The stake sale might help Patanjali Ayurved to attract strategic investors who could bring operational expertise, augment the company’s distribution reach, or provide financial support for new projects. Further, the capital raised through the divestment could be used to reduce the company’s debt and reinvest in core business areas.
The stake sale in Patanjali Foods could have significant implications for Patanjali Ayurved and the broader Indian FMCG sector. To begin with, it has the potential to attract more international investment to the Indian food processing sector.
If a global FMCG player buys the stake, it could lead to an exchange of operational knowledge, best practices, and technology, potentially increasing the competitiveness of Patanjali Foods.
Secondly, the move could pave the way for further consolidation in the Indian food processing industry. If Patanjali Ayurved can successfully execute this divestment, other domestic FMCG players might follow suit, selling stakes in their businesses to raise capital, streamline operations, or forge strategic partnerships.
The market has reacted positively to the stake sale news, reflecting investors’ trust in Patanjali Ayurved’s strategic decisions. Analysts believe the sale could strengthen the company’s financial position, provide operational flexibility, and help it maintain its competitiveness in the ever-evolving FMCG sector.
As Patanjali Ayurved continues to carve its niche in the Indian FMCG market, the divestment from Patanjali Foods might represent a shift in the company’s business strategy.
The company’s ability to navigate this change and its robust portfolio and strong brand presence will play a pivotal role in determining its future success.
According to Patanjali Foods, Patanjali Ayurved can sell an additional 7,239,897 equity shares or 2% of the company’s total paid-up equity share capital.
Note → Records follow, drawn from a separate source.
-- ==== Sys2Proof/Machine/Orders.lean ====
section
/-! DEFINITION. The undefined function, the probe, the disk orders, SYNC with its completion, and the inquiries
answered by the Checker and Media Watch (R21, R30, R35, R36, R105, R113 to R115, R165). -/

namespace Sys2Proof.Machine

/-- UNDEFINED_FUNCTION (R21): refused at check 2; the answer carries the code as received. -/
def execUndefinedFunction (ch : Channel) (code : BitVec 6) (f : OrderFrame) (s : State) :
    Host.Outcome State Fault Refusal :=
  s.run (·.order { channel := ch, frame := f, code := code, fn := none } id)

/-- NULL (R36). -/
def execNull (ch : Channel) (f : OrderFrame) (s : State) : Host.Outcome State Fault Refusal :=
  let o := Order.of .null ch f
  s.run (·.order o (·.answerOrder o .done))

/-! Disk orders (R30). -/

def Controller.acceptRead (c : Controller) (o : Order) : Controller :=
  match o.operands with
  | some (.sectors start count) => c.acceptDisk o (.read start count)
  | _ => c

def Controller.acceptVerify (c : Controller) (o : Order) : Controller :=
  match o.operands with
  | some (.sectors start count) => c.acceptDisk o (.verify start count)
  | _ => c

def Controller.acceptWriteOrder (c : Controller) (o : Order) : Controller :=
  match o.operands with
  | some (.writeData start count data) => c.acceptWrite o start count data
  | _ => c

def Controller.acceptFormat (c : Controller) (o : Order) : Controller :=
  match o.operands with
  | some (.track cylinder head fill) => c.acceptDisk o (.formatTrack cylinder head fill)
  | _ => c

def Controller.acceptSeek (c : Controller) (o : Order) : Controller :=
  match o.operands with
  | some (.lsa n) => c.acceptDisk o (.seek n)
  | _ => c

/-- READ (R30). -/
def execRead (ch : Channel) (f : OrderFrame) (s : State) : Host.Outcome State Fault Refusal :=
  let o := Order.of .read ch f
  s.run (·.order o (·.acceptRead o))

/-- WRITE (R30, R105). -/
def execWrite (ch : Channel) (f : OrderFrame) (s : State) : Host.Outcome State Fault Refusal :=
  let o := Order.of .write ch f
  s.run (·.order o (·.acceptWriteOrder o))

/-- VERIFY (R30). -/
def execVerify (ch : Channel) (f : OrderFrame) (s : State) : Host.Outcome State Fault Refusal :=
  let o := Order.of .verify ch f
  s.run (·.order o (·.acceptVerify o))

/-- FORMAT_TRACK (R30). -/
def execFormatTrack (ch : Channel) (f : OrderFrame) (s : State) : Host.Outcome State Fault Refusal :=
  let o := Order.of .formatTrack ch f
  s.run (·.order o (·.acceptFormat o))

/-- SEEK (R30). -/
def execSeek (ch : Channel) (f : OrderFrame) (s : State) : Host.Outcome State Fault Refusal :=
  let o := Order.of .seek ch f
  s.run (·.order o (·.acceptSeek o))

/-! SYNC. -/

/-- The awaited records are raised to URGENT (R114). -/
def Controller.raiseEarly (c : Controller) (ch : Channel) : Controller :=
  c.setRecords (c.records.map fun r => if r.unwrittenEarly ch then { r with cls := some .urgent } else r)

/-- A SYNC that passed its checks (R113). -/
def Controller.acceptSync (c : Controller) (o : Order) : Controller :=
  if c.hasEarly o.channel then (c.raiseEarly o.channel).addRecord (c.newRecord o .sync .syncWait)
  else c.placeAnswer o.channel (c.syncAnswer o.channel o.frame.tag)

/-- SYNC (R113 to R115). -/
def execSync (ch : Channel) (f : OrderFrame) (s : State) : Host.Outcome State Fault Refusal :=
  let o := Order.of .sync ch f
  s.run (·.order o (·.acceptSync o))

/-- SYNC_COMPLETION (R114, R115): the test that every leaving of an awaited record makes (Controller.leave), made once
more (log 1). -/
def execSyncCompletion (ch : Channel) (s : State) : Host.Outcome State Fault Refusal := s.run (·.completeSyncs ch)

/-! Inquiries. -/

/-- A STATUS is answered with the status block, and clears the channel's notice overflow flag (R35). -/
def Controller.acceptStatus (c : Controller) (o : Order) : Controller :=
  (c.placeAnswer o.channel
    { Answer.plain o.frame.tag o.code .done with body := .status (c.statusBlock o.channel) }).modPort o.channel
    fun p => { p with overflow := false }

/-- STATUS (R35). -/
def execStatus (ch : Channel) (f : OrderFrame) (s : State) : Host.Outcome State Fault Refusal :=
  let o := Order.of .status ch f
  s.run (·.order o (·.acceptStatus o))

/-- READ-SUSPECT is answered with the Suspect List, oldest first (R36, R165). -/
def Controller.acceptReadSuspect (c : Controller) (o : Order) : Controller :=
  c.placeAnswer o.channel { Answer.plain o.frame.tag o.code .done with body := .suspects c.media.suspects }

/-- READ_SUSPECT (R36). -/
def execReadSuspect (ch : Channel) (f : OrderFrame) (s : State) : Host.Outcome State Fault Refusal :=
  let o := Order.of .readSuspect ch f
  s.run (·.order o (·.acceptReadSuspect o))

end Sys2Proof.Machine
end

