-- ==== Sys2Proof/Certificates/Slice0/Obligations.lean ====
section
/-! DEFINITION. The statements for the provers: what each command does to the block, and what every step keeps. -/

section

open Sys2Proof Sys2Proof.Machine

/-! The queue, power-on, the end of a step. -/

/-- The command at the front of the queue is executed on the queue's rest; with no command waiting a step changes nothing
(the model's choices, logs 1 and 3). -/
def Obligations.QueueRunsFrontCommand : Prop :=
  (∀ (i : Instr) (s : State), step { s with pending := i :: s.pending } = exec i s) ∧
  ∀ s : State, s.pending = [] → step s = .next s

/-- POWER_ON in any state gives every block its power-on values (R60, R85, R108, R119, R138, R154, R157, R166, R180). The
Notice Queues hold the FALLBACK(POWER-ON) of R180, where the table of R166 has them empty (log 38). -/
def Obligations.PowerOnGivesPowerOnValues : Prop :=
  ∀ (cartridge supply writeFault : Bool) (s : State), ∃ c : Controller,
    Gives (.powerOn cartridge supply writeFault) s c ∧
    (∀ ch, (c.port ch).link = .detached ∧ (c.port ch).escalation = none ∧ (c.port ch).errorCount = 0
      ∧ (c.port ch).notices = [.fallback .powerOn] ∧ (c.port ch).overflow = false ∧ (c.port ch).delivery = []
      ∧ (c.port ch).ready = []) ∧
    c.records = [] ∧ c.work.nextSeq = 0 ∧ c.work.sweep = .upward ∧ c.work.commitPending = false ∧
    (∀ ch, c.work.deferred.get ch = none) ∧ c.freeBuffers = List.range 12 ∧ (∀ e, c.claimAt e = none) ∧
    c.tables.mode = .fallback .powerOn ∧ c.tables.remapUnconfirmed = true ∧ c.tables.staged = c.tables.active ∧
    (∀ ch, (c.channelRecord ch).management = true ∧ (c.channelRecord ch).slotQuota = 8
      ∧ (c.channelRecord ch).bufferQuota = 6 ∧ (c.channelRecord ch).maxSectors = 8
      ∧ (c.channelRecord ch).ceiling = .urgent ∧ (c.channelRecord ch).writeBehindPermitted = false
      ∧ ∀ n : Notice, (c.channelRecord ch).enables n.kind = true) ∧
    (∃ e, c.tables.active.extents[0]? = some e ∧ e.valid = true ∧ e.firstLsa = 0 ∧ e.lastLsa = 19199
      ∧ e.exclusive = false ∧ e.writeBehind = false ∧ e.verifyAfterWrite = false ∧ e.yieldLimit = 0
      ∧ ∀ ch, e.hasRight ch .read = true ∧ e.hasRight ch .write = false ∧ e.hasRight ch .format = false) ∧
    (∀ n e, 0 < n → c.tables.active.extents[n]? = some e → e.valid = false) ∧
    (∀ e ∈ c.tables.active.remap.toList, e.used = false) ∧
    c.tables.active.drive.spinUp = 600 ∧ c.tables.active.drive.headLoad = 15 ∧ c.tables.active.drive.coolDown = 200 ∧
    c.tables.active.drive.readyWait = 100 ∧ c.tables.active.drive.idleUnload = 0 ∧
    c.tables.active.drive.retryLimit = 8 ∧ c.tables.active.drive.bypassLimit = 6 ∧
    c.tables.active.monitor.threshold = 4 ∧ c.tables.active.monitor.tripWindows = 3 ∧
    c.engine.cylinder = 0 ∧ c.engine.recalPending = false ∧ c.engine.work = none ∧
    c.drive.state = .cooling ∧ c.drive.targetOn = false ∧ c.drive.cartridgePresent = cartridge ∧
    c.drive.supplyGood = supply ∧ c.drive.atRest = true ∧ c.drive.interlockLocked = false ∧
    c.drive.coolDown = some 20000 ∧ c.drive.spinUp = none ∧ c.drive.headLoad = none ∧ c.drive.inTolerance = 0 ∧
    c.drive.outOfTolerance = 0 ∧
    c.media.counted = 0 ∧ c.media.retried = 0 ∧ c.media.threshold = 4 ∧ c.media.tripWindows = 3 ∧
    c.media.consecutive = 0 ∧ c.media.degraded = false ∧ c.media.suspects = [] ∧ c.media.suspectOverflow = false ∧
    c.level3 = none

/-- The state after reset is the one that POWER_ON gives with a cartridge present, the supply good and the write-fault
line down (the model's choice, log 5), up to the end of that step; its queue is empty; and it meets every
condition that the steps keep. -/
def Obligations.ResetStateIsPowerOn : Prop :=
  State.reset.pending = [] ∧ (∀ s : State, Gives (.powerOn true true false) s State.reset.ctl) ∧
  State.reset.ctl.noticesSound ∧ State.reset.ctl.suspectsSound ∧ State.reset.ctl.interlockSound ∧
  State.reset.ctl.unconfirmedSound ∧ State.reset.ctl.listSound ∧ State.reset.ctl.sequenceSound ∧
  State.reset.ctl.oneActive ∧ State.reset.ctl.buffersSound ∧ State.reset.ctl.claimsSound ∧
  State.reset.ctl.engineSound ∧ State.reset.ctl.deliverySound ∧ State.reset.ctl.commitSound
The overall stake dilution if the option is exercised will be close to 9%. According to the filing, “the offer is being undertaken by the seller, among other things, for achieving the minimum public shareholding of the company.”
The firm was eventually renamed Patanjali Foods after Patanjali Group purchased the insolvent Ruchi Soya Industries. Patanjali Foods had made a follow-on public offer (FPO) for Rs 4,300 crore to boost the public shareholding. Patanjali Foods’ overall revenue climbed from Rs 24,284.38 crore in 2021–2022 to Rs 31,821.45 crore in the most recent fiscal year. The edible oil segment’s revenue turnover increased from Rs 22,468.64 crore the year before to Rs 25,253.33 crore last fiscal. Revenue for the food and FMCG industry then quadrupled, from Rs 1,683.24 crore to Rs 6,218.08 crore in the fiscal 2022–23.
The Patanjali Foods stake sale is undoubtedly a move to watch closely. It’s not just about one company’s tactical decision but also an indicator of the changing dynamics of India’s FMCG sector, offering fascinating insights into business strategies, competition, and consolidation in one of the world’s most vibrant economies.